__TASK TO CARRY OUT__:
Reproduce exactly, from the data that follows, the line with "if s.queueRoom lpn", the line with "area (R258). -/", and every line that lies between them.

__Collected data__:

- Opening Delimiter -

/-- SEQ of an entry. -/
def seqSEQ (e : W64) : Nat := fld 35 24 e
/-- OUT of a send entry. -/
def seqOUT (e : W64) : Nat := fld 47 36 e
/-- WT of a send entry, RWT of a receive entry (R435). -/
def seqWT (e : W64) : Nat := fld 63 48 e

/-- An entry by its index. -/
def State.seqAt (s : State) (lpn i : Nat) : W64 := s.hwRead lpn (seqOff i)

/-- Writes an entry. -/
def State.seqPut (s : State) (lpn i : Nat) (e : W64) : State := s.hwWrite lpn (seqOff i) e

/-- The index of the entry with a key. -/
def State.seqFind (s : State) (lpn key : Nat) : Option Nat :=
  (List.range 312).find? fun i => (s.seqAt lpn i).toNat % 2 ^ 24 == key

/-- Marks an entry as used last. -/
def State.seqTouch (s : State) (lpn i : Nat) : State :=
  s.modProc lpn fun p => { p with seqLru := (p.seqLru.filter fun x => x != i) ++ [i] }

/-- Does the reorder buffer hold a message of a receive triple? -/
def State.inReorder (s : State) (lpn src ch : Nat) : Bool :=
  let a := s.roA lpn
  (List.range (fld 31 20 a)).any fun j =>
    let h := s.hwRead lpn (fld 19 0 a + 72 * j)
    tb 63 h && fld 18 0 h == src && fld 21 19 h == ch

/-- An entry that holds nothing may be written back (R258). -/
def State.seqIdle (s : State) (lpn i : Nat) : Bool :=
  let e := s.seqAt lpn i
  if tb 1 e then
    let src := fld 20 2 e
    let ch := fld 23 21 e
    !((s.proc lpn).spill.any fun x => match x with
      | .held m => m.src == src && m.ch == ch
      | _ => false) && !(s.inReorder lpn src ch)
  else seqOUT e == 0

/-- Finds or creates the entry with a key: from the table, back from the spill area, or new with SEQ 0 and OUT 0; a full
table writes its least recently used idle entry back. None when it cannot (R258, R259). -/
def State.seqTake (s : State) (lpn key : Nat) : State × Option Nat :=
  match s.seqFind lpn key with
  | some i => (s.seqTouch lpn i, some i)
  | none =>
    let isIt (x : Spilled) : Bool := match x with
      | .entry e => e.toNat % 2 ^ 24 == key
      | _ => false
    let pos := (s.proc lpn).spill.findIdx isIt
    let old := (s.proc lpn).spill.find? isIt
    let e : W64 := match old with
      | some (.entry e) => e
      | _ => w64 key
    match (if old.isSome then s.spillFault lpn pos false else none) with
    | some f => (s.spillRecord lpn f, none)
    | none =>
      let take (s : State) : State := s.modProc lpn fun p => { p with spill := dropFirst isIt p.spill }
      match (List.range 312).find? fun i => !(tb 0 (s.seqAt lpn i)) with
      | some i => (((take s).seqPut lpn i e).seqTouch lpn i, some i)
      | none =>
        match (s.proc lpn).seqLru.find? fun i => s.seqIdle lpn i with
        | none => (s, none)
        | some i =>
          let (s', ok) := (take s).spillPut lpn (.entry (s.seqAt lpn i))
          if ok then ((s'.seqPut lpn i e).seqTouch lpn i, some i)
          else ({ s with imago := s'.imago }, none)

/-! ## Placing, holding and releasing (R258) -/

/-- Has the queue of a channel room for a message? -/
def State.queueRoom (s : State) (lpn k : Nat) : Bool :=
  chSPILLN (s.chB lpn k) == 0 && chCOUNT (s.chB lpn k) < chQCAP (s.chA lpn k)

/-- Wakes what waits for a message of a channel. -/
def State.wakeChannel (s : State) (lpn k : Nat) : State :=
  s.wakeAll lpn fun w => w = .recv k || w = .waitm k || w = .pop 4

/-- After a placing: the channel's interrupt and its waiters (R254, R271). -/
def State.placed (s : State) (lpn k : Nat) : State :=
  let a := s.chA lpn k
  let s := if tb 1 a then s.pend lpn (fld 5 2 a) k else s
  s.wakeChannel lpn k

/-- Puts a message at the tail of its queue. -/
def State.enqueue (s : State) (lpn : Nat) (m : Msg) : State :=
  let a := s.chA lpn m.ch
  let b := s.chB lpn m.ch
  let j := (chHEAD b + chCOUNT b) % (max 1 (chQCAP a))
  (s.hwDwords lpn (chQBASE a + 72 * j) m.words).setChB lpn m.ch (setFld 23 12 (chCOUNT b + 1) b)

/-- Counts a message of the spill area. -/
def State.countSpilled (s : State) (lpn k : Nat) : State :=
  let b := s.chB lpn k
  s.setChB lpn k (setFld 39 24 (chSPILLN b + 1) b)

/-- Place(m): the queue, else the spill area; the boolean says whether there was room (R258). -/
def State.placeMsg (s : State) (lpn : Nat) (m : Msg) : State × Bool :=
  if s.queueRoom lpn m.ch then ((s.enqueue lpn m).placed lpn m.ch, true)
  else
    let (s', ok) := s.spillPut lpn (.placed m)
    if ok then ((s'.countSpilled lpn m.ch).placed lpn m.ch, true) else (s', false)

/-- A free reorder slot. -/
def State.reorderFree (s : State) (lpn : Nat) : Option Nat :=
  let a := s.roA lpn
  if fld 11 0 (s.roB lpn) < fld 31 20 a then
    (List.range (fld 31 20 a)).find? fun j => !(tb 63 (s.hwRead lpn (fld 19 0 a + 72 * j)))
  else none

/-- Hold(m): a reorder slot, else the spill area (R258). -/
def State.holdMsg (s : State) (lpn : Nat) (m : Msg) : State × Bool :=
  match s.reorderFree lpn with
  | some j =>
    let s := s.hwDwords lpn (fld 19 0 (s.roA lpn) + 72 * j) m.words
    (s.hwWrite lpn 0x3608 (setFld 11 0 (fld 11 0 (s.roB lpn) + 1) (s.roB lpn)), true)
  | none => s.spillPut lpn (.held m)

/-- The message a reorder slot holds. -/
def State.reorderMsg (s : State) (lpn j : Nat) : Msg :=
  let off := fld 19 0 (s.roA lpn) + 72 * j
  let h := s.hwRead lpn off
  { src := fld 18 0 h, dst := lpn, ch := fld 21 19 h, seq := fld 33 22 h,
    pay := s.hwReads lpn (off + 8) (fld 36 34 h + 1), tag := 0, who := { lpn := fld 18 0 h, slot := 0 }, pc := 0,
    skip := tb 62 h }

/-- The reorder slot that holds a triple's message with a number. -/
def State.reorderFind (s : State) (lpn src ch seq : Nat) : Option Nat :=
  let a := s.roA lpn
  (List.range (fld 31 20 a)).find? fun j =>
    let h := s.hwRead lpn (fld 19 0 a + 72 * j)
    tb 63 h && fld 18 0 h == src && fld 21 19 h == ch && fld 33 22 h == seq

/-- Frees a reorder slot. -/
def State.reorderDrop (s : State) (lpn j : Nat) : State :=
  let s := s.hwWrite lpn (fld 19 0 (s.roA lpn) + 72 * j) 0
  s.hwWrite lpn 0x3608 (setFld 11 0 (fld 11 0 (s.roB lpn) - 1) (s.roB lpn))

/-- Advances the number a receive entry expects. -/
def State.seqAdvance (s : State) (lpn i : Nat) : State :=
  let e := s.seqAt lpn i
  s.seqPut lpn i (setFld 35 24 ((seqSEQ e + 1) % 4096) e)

- Closing Delimiter -

__RESPONSE__:
  if s.queueRoom lpn m.ch then ((s.enqueue lpn m).placed lpn m.ch, true)
  else
    let (s', ok) := s.spillPut lpn (.placed m)
    if ok then ((s'.countSpilled lpn m.ch).placed lpn m.ch, true) else (s', false)

/-- A free reorder slot. -/
def State.reorderFree (s : State) (lpn : Nat) : Option Nat :=
  let a := s.roA lpn
  if fld 11 0 (s.roB lpn) < fld 31 20 a then
    (List.range (fld 31 20 a)).find? fun j => !(tb 63 (s.hwRead lpn (fld 19 0 a + 72 * j)))
  else none

/-- Hold(m): a reorder slot, else the spill area (R258). -/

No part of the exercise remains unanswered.